Dada la situación del COVID-19, muchas personas se habrán visto afectadas, y se habrán visto obligadas a hacer cambios en sus planes, tales como aplazar su boda, anular un viaje importante, aplazar una operación o enfrentarse a un despido, entre otras situaciones. 

Evidentemente, a diferencia de los cambios voluntarios, los cuales se tienden a vivir mejor y a ver su parte positiva, estos cambios de planes impuestos por la situación del COVID-19 seguramente supondrá un contratiempo para algunos. 

En este sentido, las fases y emociones que podemos experimentar con estos cambios de planes, son muy parecidas a las fases del duelo que se experimentan tras una ruptura de pareja. 

  • En primer lugar, puede que experimentéis la fase de shock, dónde os sintáis desorientados y paralizados. En realidad es una etapa de corta duración que aísla del impacto psicológico. 
  • Posteriormente, pasaréis a la etapa de la pena, dónde os podréis sentir irritables, tristes, solos y con ganas de llorar. 
  • Generalmente, después sigue la fase de la adjudicación de la culpa, dónde hay la necesidad de encontrar sentido a lo que ha pasado e incluso de buscar un responsable. La emoción que caracteriza esta fase es la rabia. Puesto que la situación del COVID-19 no nos permitirá encontrar a un culpable, porque no deja de ser un virus, puede que juzguemos la mala gestión de la empresa, o bien del centro sanitario, o incluso que nos lamentemos de las propias decisiones, por ejemplo, si hubiera decidido hacer el viaje en setiembre en lugar de en Abril, esto no me hubiera pasado. 
  • Entonces, vendría la etapa del adiós, dónde pasaréis a aceptar la situación, aunque es un momento difícil puesto que solemos tener una sensación agridulce y de resignación. 
  • Por último, está la etapa de la reconstrucción, dónde podréis empezar a reconstruir de forma activa esos planes, ya sea posponiéndolos en caso del viaje o la boda, buscar alternativas o soluciones en el caso del despido. 

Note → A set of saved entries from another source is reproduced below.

-- ==== Sys2Proof/Fields.lean ====
section
/-!
DEFINITION. The decoded fields of an instruction word (R63 to R70) and the names that events and faults use.
-/
namespace Sys2Proof

/-- A crossbar pattern with its parameter (R67). -/
inductive Xbar where
  | id
  | rot  (k : BitVec 5)
  | bc   (k : BitVec 5)
  | bfly (k : BitVec 5)
  | mir  (k : BitVec 5)
  | fa
  | bcs  (k : BitVec 5)
  deriving DecidableEq, Repr, Inhabited

/-- One 18-bit operand field (R65, R66). -/
inductive Opnd where
  /-- register direct -/
  | vreg (n : BitVec 8) (x : Xbar)
  /-- register indexed: index register, signed offset -/
  | vidx (xn : BitVec 3) (off : BitVec 5) (x : Xbar)
  /-- short immediate -/
  | imm  (v : BitVec 16)
  /-- class 0 -/
  | pred (n : BitVec 3)
  /-- class 1 -/
  | tile (n : BitVec 5)
  /-- class 2 -/
  | dreg (n : BitVec 5)
  /-- class 3 -/
  | xreg (n : BitVec 3)
  /-- class 4 -/
  | slot (n : BitVec 3)
  /-- class 5, the constant zero -/
  | zero
  deriving DecidableEq, Repr, Inhabited

/-- The all-zero field, as an opcode that does not use it must carry (R71). -/
abbrev Opnd.unused : Opnd := .vreg 0 .id

/-- The fields every word carries: guard, stall, yield, reuse (R63, R64, R72). -/
structure Ctl where
  grd : BitVec 4
  stl : BitVec 4
  yld : BitVec 1
  ru  : BitVec 2
  deriving DecidableEq, Repr, Inhabited

/-- A word in operand form (R63). `xt` holds bits [95:85], so XT[85 + k] is bit k of it. -/
structure Op3 where
  ctl : Ctl
  var : BitVec 8
  xt  : BitVec 11
  sid : BitVec 4
  d   : Opnd
  a   : Opnd
  b   : Opnd
  deriving DecidableEq, Repr, Inhabited

/-- A word in long-immediate form (R63, R70). -/
structure OpL where
  ctl : Ctl
  var : BitVec 8
  xt  : BitVec 11
  sid : BitVec 4
  d   : Opnd
  imm : W32
  deriving DecidableEq, Repr, Inhabited

/-- An agent that issues words in a core: a warp or the driver of a workgroup slot, or the ostler (R215). -/
inductive AgentId where
  | warp (w : Nat)
  | driver
  | ostler
  deriving DecidableEq, Repr, Inhabited

/-- A host or peer access to memory (R236): the bytes to write, or how many to read; or the host's read of a BAR0 over CXL.io (R340,
R355, R365), of the physical function (0) or of VFID fn − 1, which only HOST_CXL_MEM_ACCESS carries (log 62). -/
inductive HostAccess where
  | read  (addr n : Nat)
  | write (addr : Nat) (data : List Byte) (poisoned : Bool)
  | bar   (fn off n : Nat)
  /-- a peer's bucket command on a prefix table of this module (R323; log 23): bucket, key block, mode as `kvfind` has it or 3 for `kvins`,
  page handle; only TOWPATH_PEER_ACCESS carries it -/
  | bucket (addr : Nat) (key : List Byte) (mode handle : Nat)
  deriving DecidableEq, Repr, Inhabited

/-- Bytes as they arrive from another module, with their poison mark (R361). -/
structure Received where
  bytes    : List Byte
  poisoned : Bool
  deriving DecidableEq, Repr, Inhabited

end Sys2Proof
end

Por lo tanto, sabiendo estas fases que seguramente pasaremos, en menor o mayor medida, en función de lo relevante que sea el cambio, lo más importante para enfrentarse a él, es no resistirse. Puede generar mucho miedo, frustración, tristeza y rabia, pero generalmente es inevitable. 

Ante esta situación, debemos asumir que este cambio conllevará una pérdida. Esta puede ser algo material, algo económico o algo emocional. Sin embargo, es importante mantener una actitud flexible y optimista. 

Es importante remarcar también que, aceptar un cambio que nos ha venido impuesto no suele ocurrir de inmediato, por lo tanto, date tiempo para procesarlo, permítete sentir todas esas emociones negativas y  poco a poco ir aceptando la situación. Esta aceptación nos permitirá centrarnos en las soluciones y nuestros recursos de afrontamiento. 

Por la situación que estamos viviendo, también es esencial que vayas día a día, puesto que si planeas demasiado, puedes volverte a encontrar con más cambios. 

En estos momentos, también es imprescindible tener cierto apoyo de nuestros seres queridos. Esto nos ayudará a sentirnos mejor y a pasar todo este proceso más rápido y con mayor estabilidad emocional. 

Por último, me gustaría comentar que puede que alguno de vosotros os podáis sentir egoístas por estar sintiendo tristeza por cosas, aparentemente, no tan importantes en estos momentos como puede ser la salud de las personas ante el virus. Pero en realidad, tenéis derecho a sentir todas estas emociones, porque en el fondo cada uno vive su vida, tiene sus ilusiones y sus expectativas.

Crecerse ante las complicaciones de la vida os hará crecer y desarrollaros como personas, pues es el momento ideal para generar recursos nuevos y salir fortalecidos.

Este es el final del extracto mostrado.